**Goal of the exercise**
Scan the entries below and give the number of lines containing "pixels", with no accompanying words.

[Start of section]

-- ==== Sys2Proof/WellFormed.lean ====
section
/-! DEFINITION. Which host-script lines are well formed (R78, R79). A value of `Instr` needs no check: its operand fields
have exactly the widths of the encoding (R72, R73), so an ill-formed command cannot be built. -/

namespace Sys2Proof

/-- R78: `0 <= w, h <= 511`. -/
def HostLine.dimFits (v : Nat) : Bool := v ≤ 511

/-- R78: `0 <= c <= 0xFFFFFF`. -/
def HostLine.colorFits (c : Nat) : Bool := c ≤ 0xFFFFFF

/-- R50: an address is a 16-bit byte address. -/
def HostLine.addrFits (a : Nat) : Bool := a ≤ 0xFFFF

/-- R50: write data is 32 bits. -/
def HostLine.dataFits (v : Nat) : Bool := v ≤ 0xFFFFFFFF

/-- The ranges R78 and R79 give the numbers of a host-script line. -/
def HostLine.wellFormed : HostLine → Bool
  | .nop => true
  | .clear => true
  | .setdim w h => dimFits w && dimFits h
  | .pixel c => colorFits c
  | .encode => true
  | .rd8 a => addrFits a
  | .rd16 a => addrFits a
  | .rd32 a => addrFits a
  | .wr32 a v => addrFits a && dataFits v
  | .pixels c n => colorFits c && decide (1 ≤ n)

end Sys2Proof
end

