-- ==== Sys2Proof/Machine/Dispatch.lean ====
section
/-! DEFINITION. The dispatch: one arm per command of R75. -/

namespace Sys2Proof.Machine

def exec (i : Instr) (s : State) : Host.Outcome State Fault Refusal :=
  match i with
  | .nop => Sys2Proof.Machine.execNop s
  | .clear => Sys2Proof.Machine.execClear s
  | .setdim w h => Sys2Proof.Machine.execSetdim w h s
  | .pixel c => Sys2Proof.Machine.execPixel c s
  | .encode => Sys2Proof.Machine.execEncode s

end Sys2Proof.Machine
end

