-- ==== Sys2Proof/Laws/Fields.lean ====
section
/-! SUPPORT. The bits of a placed field, which every encoding and every register is made of. -/

namespace Sys2Proof

/-- Bit `k` of a field placed at `lo` is bit `k - lo` of its value, and every bit below `lo` is 0. -/
theorem placeField_bit {n : Nat} (lo : Nat) (v : BitVec n) (k : Nat) (hk : k < 32) :
    (placeField lo v).getLsbD k = (decide (lo ≤ k) && v.getLsbD (k - lo)) := by
  by_cases h : lo ≤ k
  · simp [placeField, h, hk, Nat.not_lt.mpr h]
  · simp [placeField, h, Nat.lt_of_not_le h]

/-- A field that fits reads back as the number it was placed as. -/
theorem placeField_toNat {n : Nat} (lo : Nat) (v : BitVec n) (h : lo + n ≤ 32) :
    (placeField lo v).toNat = v.toNat * 2 ^ lo := by
  have hv : v.toNat < 2 ^ n := v.isLt
  have hp : 2 ^ n * 2 ^ lo ≤ 2 ^ 32 := by
    rw [← Nat.pow_add]
    exact Nat.pow_le_pow_right (by omega) (by omega)
  have hn : 2 ^ n ≤ 2 ^ 32 := Nat.pow_le_pow_right (by omega) (by omega)
  have hlt : v.toNat * 2 ^ lo < 2 ^ 32 :=
    lt_of_lt_of_le (Nat.mul_lt_mul_of_pos_right hv (Nat.two_pow_pos lo)) hp
  rw [placeField, BitVec.toNat_shiftLeft, BitVec.toNat_setWidth, Nat.shiftLeft_eq,
    Nat.mod_eq_of_lt (lt_of_lt_of_le hv hn), Nat.mod_eq_of_lt hlt]

end Sys2Proof
end

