-- ==== Sys2Proof/Laws/PerInstr.lean ====
section
/-! SUPPORT. What holds of every instruction as syntax, one lemma per constructor. -/

namespace Sys2Proof.Laws

/-- The row of R75 that an instruction belongs to. -/
def rowOf : Instr → OpcodeRow
  | .nop => ⟨.nop, 0x00000000#32, 0xFFFFFFFF#32⟩
  | .clear => ⟨.clear, 0x10000000#32, 0xFFFFFFFF#32⟩
  | .setdim _ _ => ⟨.setdim, 0x20000000#32, 0xFE00FE00#32⟩
  | .pixel _ => ⟨.pixel, 0x30000000#32, 0xFF000000#32⟩
  | .encode => ⟨.encode, 0x40000000#32, 0xFFFFFFFF#32⟩

/-- The family: the word of an instruction is selected by its own row of the opcode table. -/
def SelectedByOwnRow.Statement (i : Instr) : Prop :=
  rowOf i ∈ opcodeTable ∧ (rowOf i).selects (Sys2Proof.encode i) = true

theorem SelectedByOwnRow.nop : SelectedByOwnRow.Statement .nop := by
  unfold SelectedByOwnRow.Statement
  decide

theorem SelectedByOwnRow.clear : SelectedByOwnRow.Statement .clear := by
  unfold SelectedByOwnRow.Statement
  decide

theorem SelectedByOwnRow.setdim (w h : Dim) : SelectedByOwnRow.Statement (.setdim w h) := by
  refine ⟨by simp [rowOf, opcodeTable], ?_⟩
  simp only [rowOf, OpcodeRow.selects, beq_iff_eq, Sys2Proof.encode]
  apply BitVec.eq_of_getLsbD_eq
  intro k hk
  interval_cases k <;> simp [placeField]

theorem SelectedByOwnRow.pixel (c : Color) : SelectedByOwnRow.Statement (.pixel c) := by
  refine ⟨by simp [rowOf, opcodeTable], ?_⟩
  simp only [rowOf, OpcodeRow.selects, beq_iff_eq, Sys2Proof.encode]
  apply BitVec.eq_of_getLsbD_eq
  intro k hk
  interval_cases k <;> simp [placeField]

theorem SelectedByOwnRow.encode : SelectedByOwnRow.Statement .encode := by
  unfold SelectedByOwnRow.Statement
  decide

end Sys2Proof.Laws
end

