/-- The STATUS register. -/
def status (s : State) : Word := s.readReg .status

/-- After V22: SETDIM 8, 8 in IDLE. -/
def loading0 : State := { State.reset with state := .loading, w := 8, h := 8 }

/-- After V41: one pixel, 0xFFFFFF. -/
def loading1 : State :=
  { loading0 with pixcount := 1, palN := 1, palColor := #v[0xFFFFFF#24, 0, 0, 0], idx := [(0, 0)] }

/-- The start of V46 but for the pixel count: four colours, four pixels. -/
def loading4 : State :=
  { loading0 with
    pixcount := 4, palN := 4, palColor := #v[0xFF0000#24, 0x00FF00#24, 0x0000FF#24, 0xFFFFFF#24],
    idx := [(0, 0), (1, 1), (2, 2), (3, 3)] }

/-- The IndexGrid of an 8 by 8 image given cell by cell. -/
def grid (f : Nat → Nat → PalIndex) : Memory :=
  (List.range 64).map fun n => (256 * (n / 8) + n % 8, f (n / 8) (n % 8))

/-- 63 pixels of one colour (the start of V44). -/
def loading63 : State := { loading1 with pixcount := 63, idx := (grid fun _ _ => 0).take 63 }

/-- All 64 pixels of one colour (after V44). -/
def loaded1 : State := { loading1 with state := .loaded, pixcount := 64, idx := grid fun _ _ => 0 }

/-- DONE with a given IndexGrid of an 8 by 8 image. -/
def doneWith (f : Nat → Nat → PalIndex) : State :=
  { loading4 with state := .done, pixcount := 64, idx := grid f }

/-- DONE after P5, every row `0,1,2,3,3,2,1,0` (V5). -/
def done4 : State := doneWith fun _ x => [0#2, 1#2, 2#2, 3#2, 3#2, 2#2, 1#2, 0#2].getD x 0

/-- ERROR after a fifth colour as the fifth pixel. -/
def error5 : State :=
  { loading4 with state := .error, err := .tooManyColors, errX := 4, errY := 0, errClr := 0x123456 }

/-- A block in IDLE whose IndexGrid still holds a cell of an earlier job. -/
def idleUsed : State := { State.reset with idx := [(0, 3)], resetCount := 2 }

/-! ### The five commands -/

/-- V20. -/
theorem test_nop_reset : after (exec .nop State.reset) = State.reset := by decide
/-- V29. -/
theorem test_clear_leaves_error :
    status (after (exec .clear error5)) = 0x00000000#32 ∧ (after (exec .clear error5)).readReg .errColor = 0 := by decide
/-- V22. -/
theorem test_setdim_smallest :
    status (after (exec (.setdim 8 8) State.reset)) = 0x00000001#32 ∧
    (after (exec (.setdim 8 8) State.reset)).readReg .geom = 0x00010101#32 := by decide
/-- V23 and V25: the largest size is accepted, 264 is not. -/
theorem test_setdim_bounds :
    (after (exec (.setdim 256 256) State.reset)).readReg .geom = 0x04002020#32 ∧
    status (after (exec (.setdim 264 8) State.reset)) = 0x00000014#32 := by decide
/-- V42: one bit apart is another colour. -/
theorem test_pixel_new_colour :
    status (after (exec (.pixel 0xFFFFFE) loading1)) = 0x00000201#32 ∧
    (after (exec (.pixel 0xFFFFFE) loading1)).readReg (.pal 1) = 0x80FFFFFE#32 := by decide
/-- V46 at pixel (4, 0): the fifth colour. -/
theorem test_pixel_fifth_colour :
    status (after (exec (.pixel 0x123456) loading4)) = 0x00000424#32 ∧
    (after (exec (.pixel 0x123456) loading4)).readReg .errPos = 0x00000004#32 := by decide
/-- V61. -/
theorem test_encode_loaded : status (after (exec .encode loaded1)) = 0x00000103#32 := by decide
/-- V60. -/
theorem test_encode_loading : status (after (exec .encode loading1)) = 0x00000144#32 := by decide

[End of section]

**Output for this task**
4